How Indian Business Schools Would Adapt to This Virtual Teaching?

The authorities may envision a bright future. The management may take this vision to the next level by putting it into practice. However, ultimately it is the teaching fraternity (Faculty members) who would have to work at the ground level to change ( Bates, 2000 ). When it comes to distance learning courses, the primary concern is regarding the infrastructure and internet support from the Institution, quality of lectures as they will be delivered online ( Bao, 2020 ). The research of the adoption of a complete online teaching mode is yet in its nascent stage to recommend anything. Hence institutions have a significant role in lending proper and timely support to adopt a complete online teaching mode. For instance, the exciting research in Computer Vision focuses on predicting the pose of the human head in an image. This describes the object’s rotation in 3D space. By predicting this, we can determine the direction a human head face. Having a computer able to figure out which direction a human head is facing provides many practical applications. For instance, it can be used to map a 3D object to match the direction of the students in the classroom to have the best visual effect on their minds for learning purposes ( Liu et al., 2021 ). Also, in a case study experimentation of Peking University’s online education during COVID 19, few specific instructional strategies were presented to summarize current online teaching experiences for university instructors who might conduct online education in similar circumstances. For instance, online effective delivery mechanism, adequate support provided by faculty and teaching assistants to students, and high-quality participation for better student learning can be followed for better learning experiences ( Bao, 2020 ). The authors have highlighted some benchmarking teaching methods in the following sections of the paper to extract some learnings imparted in Indian business schools in India for the effective pedagogical methods amidst COVID 19. The research objectives of the paper are mentioned in the following section.

Research Objectives

The main objectives of the paper are as follows

 1. To present some successful teaching practices that can be/are followed in Indian Business schools amidst COVID 19.
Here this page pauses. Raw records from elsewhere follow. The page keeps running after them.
theorem selectsRow_of_decodePixel {w : OpWord} {i : Instr} (opc : field w 0 4 = 3) (h : decodePixel w = .ok i) :
    SelectsRow w i := by
  unfold decodePixel at h
  split_ifs at h with h3 hzero h0 h1 <;> cases h
  · exact ⟨_, rfl, reservedMode_fields_iff.1 ⟨opc, h3⟩⟩
  · exact ⟨_, rfl, pixel_fields_iff.1 ⟨opc, h0, hzero⟩⟩
  · exact ⟨_, rfl, pixel_fields_iff.1 ⟨opc, h1, hzero⟩⟩
  · have h2 : field w 4 2 = 2 := by
      generalize field w 4 2 = mode at h0 h1 h3
      decide +revert
    exact ⟨_, rfl, pixel_fields_iff.1 ⟨opc, h2, hzero⟩⟩

theorem selectsRow_of_decodeCmd {w : OpWord} {i : Instr} (opc : field w 0 4 = 6) (h : decodeCmd w = .ok i) :
    SelectsRow w i := by
  unfold decodeCmd at h
  split_ifs at h with hzero
  cases h
  exact ⟨_, rfl, cmd_fields_iff.1 ⟨opc, hzero⟩⟩

theorem selectsRow_of_decodeData {w : OpWord} {i : Instr} (opc : field w 0 4 = 7) (h : decodeData w = .ok i) :
    SelectsRow w i := by
  unfold decodeData at h
  split_ifs at h with hzero
  cases h
  exact ⟨_, rfl, data_fields_iff.1 ⟨opc, hzero⟩⟩

theorem selectsRow_of_decodeContrastSet {w : OpWord} {i : Instr} (opc : field w 0 4 = 0xA)
    (h : decodeContrastSet w = .ok i) : SelectsRow w i := by
  unfold decodeContrastSet at h
  split_ifs at h with hzero
  cases h
  exact ⟨_, rfl, contrastSet_fields_iff.1 ⟨opc, hzero⟩⟩

/-- A word that decodes selects the row it decodes to. -/
theorem selectsRow_of_decodeWord {w : OpWord} {i : Instr} (h : decodeWord w = .ok i) : SelectsRow w i := by
  have opc {n : Nat} (hn : (field w 0 4).toNat = n) : field w 0 4 = BitVec.ofNat 4 n := by
    rw [← hn, BitVec.ofNat_toNat, BitVec.setWidth_eq]
  unfold decodeWord at h
  split at h
  case h_1 hn => cases h; exact ⟨_, rfl, reserved_fields_iff.1 (opc hn)⟩
  case h_4 hn => exact selectsRow_of_decodePixel (opc hn) h
  case h_7 hn => exact selectsRow_of_decodeCmd (opc hn) h
  case h_8 hn => exact selectsRow_of_decodeData (opc hn) h
  case h_11 hn => exact selectsRow_of_decodeContrastSet (opc hn) h
  case h_16 =>
    cases h
    simp only [imp_false] at *
    have hn : (field w 0 4).toNat = 15 := by omega
    exact ⟨_, rfl, reserved_fields_iff.1 (opc hn)⟩
  all_goals exact selectsRow_of_decodeNoOperand (opc ‹_›) rfl h

theorem and_mask_of_decodeWord {w c m : OpWord} {i : Instr} (row : operationRow i = some (c, m))
    (h : decodeWord w = .ok i) : w &&& m = c := by
  obtain ⟨_, hrow, hsel⟩ := selectsRow_of_decodeWord h
  cases row.symm.trans hrow
  exact hsel

/-- An instruction without operands decodes from its code alone (R92). -/
theorem decodeWord_eq_ok_iff_code {w c : OpWord} {i : Instr} (row : operationRow i = some (c, BitVec.allOnes 64))
    (code : decodeWord c = .ok i) : decodeWord w = .ok i ↔ w = c := by
  constructor
  · intro h
    rw [← and_mask_of_decodeWord row h, BitVec.and_allOnes]
  · rintro rfl
    exact code

theorem decodeWord_of_pixel_mask {w : OpWord} {mode : BitVec 2} (known : mode ≠ 3)
    (h : w &&& 0xFFFF00000000FFFF = 0x3 ||| mode.setWidth 64 <<< 4) :
    decodeWord w = .ok (if mode = 0 then .pixelSet (field w 16 16) (field w 32 16)
      else if mode = 1 then .pixelClear (field w 16 16) (field w 32 16)
      else .pixelToggle (field w 16 16) (field w 32 16)) := by
  obtain ⟨opc, hmode, hzero⟩ := pixel_fields_iff.2 h
  have hpixel : decodeWord w = decodePixel w := by simp [decodeWord, opc]
  rw [hpixel, decodePixel, hmode, if_neg known, if_pos hzero]
  split_ifs <;> rfl

theorem decodeWord_of_cmd_mask {w : OpWord} (h : w &&& 0xFFFFFFFFFFFF00FF = 0x06) :
    decodeWord w = .ok (.cmd (field w 8 8)) := by
  obtain ⟨opc, hzero⟩ := cmd_fields_iff.2 h
  have hcmd : decodeWord w = decodeCmd w := by simp [decodeWord, opc]
  rw [hcmd, decodeCmd, if_pos hzero]

theorem decodeWord_of_data_mask {w : OpWord} (h : w &&& 0xFFFFFFFFFFFFC0FF = 0x07) :
    decodeWord w = .ok (.data (field w 8 3) (field w 11 3)) := by
  obtain ⟨opc, hzero⟩ := data_fields_iff.2 h
  have hdata : decodeWord w = decodeData w := by simp [decodeWord, opc]
  rw [hdata, decodeData, if_pos hzero]

theorem decodeWord_of_contrastSet_mask {w : OpWord} (h : w &&& 0xFFFF00000000FFBF = 0x0A) :
    decodeWord w = .ok (.contrastSet (field w 16 32) (field w 6 1 = 1)) := by
  obtain ⟨opc, hzero⟩ := contrastSet_fields_iff.2 h
  have hset : decodeWord w = decodeContrastSet w := by simp [decodeWord, opc]
  rw [hset, decodeContrastSet, if_pos hzero]

/-- A word that selects an operation's row decodes (R97). -/
theorem decodes_of_selects {w : OpWord} {row : OpWord × OpWord} (hrow : row ∈ operationRows)
    (hsel : w &&& row.2 = row.1) : ∃ i, decodeWord w = .ok i := by
  rcases List.mem_append.1 hrow with hrow | hrow
  · obtain ⟨c, hc, rfl⟩ := List.mem_map.1 hrow
    have hw : w = c := (BitVec.and_allOnes).symm.trans hsel
    subst hw
    simp only [List.mem_cons, List.not_mem_nil, or_false] at hc
    rcases hc with rfl | rfl | rfl | rfl | rfl | rfl | rfl | rfl | rfl | rfl <;> exact ⟨_, rfl⟩
  · simp only [List.mem_cons, List.not_mem_nil, or_false] at hrow
    rcases hrow with rfl | rfl | rfl | rfl | rfl | rfl
    · exact ⟨_, decodeWord_of_pixel_mask (mode := 0) (by decide) hsel⟩
    · exact ⟨_, decodeWord_of_pixel_mask (mode := 1) (by decide) hsel⟩
    · exact ⟨_, decodeWord_of_pixel_mask (mode := 2) (by decide) hsel⟩
    · exact ⟨_, decodeWord_of_cmd_mask hsel⟩
    · exact ⟨_, decodeWord_of_data_mask hsel⟩
    · exact ⟨_, decodeWord_of_contrastSet_mask hsel⟩

/-- The `match`/`mask` pairs of the reserved words (R98). -/
def reservedRows : List (OpWord × OpWord) := [(0x0, 0xF), (0xF, 0xF), (0x33, 0x3F)]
 2. To understand the challenges that came with adopting technology by both students and faculties amidst COVID 19.

 3. To conclude, some principal teaching methods based on existing theories of learning from literature to create an effective blended environment for students and faculties in Indian business schools amidst COVID 19.

Research Methodology

This study had reviewed several online research articles published, newspaper stories, conference papers, working papers, and books using manual content analysis. It was a cross-sectional analysis where the authors searched various electronic databases in March and then again in June 2020 with no language restrictions. The authors also searched the WHO research database on COVID-19 with the term “school,” which only resulted in one article that was not considered more general than specific to our topic. Therefore, the authors searched again using the keywords such as “teaching practices during COVID 19,” “adoption of technology in higher education during COVID 19,” “learning AND teaching pedagogy during COVID 19,” “Indian business schools AND COVID 19,” “digital learning during the lockdown,” “online teaching during a pandemic,” “education policy during COVID 19” and “phygital learning during the shutdown” and the combinations of these words. All authors performed data management and cleaning. All three authors triple screened (by S.C., S.P., and MV) the articles on title and abstract. The authors excluded viewpoint papers, systematic literature reviews, and studies on other viruses and other languages. The selected research papers were not limited only to India but also from the United States, United Kingdom, and Europe to gain an international view of the topic. As the authors analyzed the papers already written, there was no need to get the formal ethical clearance for citing them. The key themes identified and discussed included “online teaching practices during COVID-19,” “blended mode of teaching in higher education,” and the “shift towards online teaching during COVID 19.”

All full-text downloaded articles identified were reviewed by S.C. The authors maintained to keep highly cited articles out of all downloaded articles for the present study. The authors did not try to rate the quality of studies included in this paper. The authors also included findings of some preprint articles and peer-reviewed articles. Most of the articles cited are from renowned publishers like Elsevier, Emerald, Sage, Springer, Taylor and Francis, and Wiley. The different database searches identified 100 articles, of which 30 full-text articles were assessed, and eighteen were included in this paper. No relevant articles were returned searching the WHO Global Research Database on COVID-19. The search on medRxiv resulted in 20 preprint articles, out of which one was included in the review. In total, 30 journal articles, ten books, eight conference papers, and one working paper were included in this review (see the flowchart Figure 1 below).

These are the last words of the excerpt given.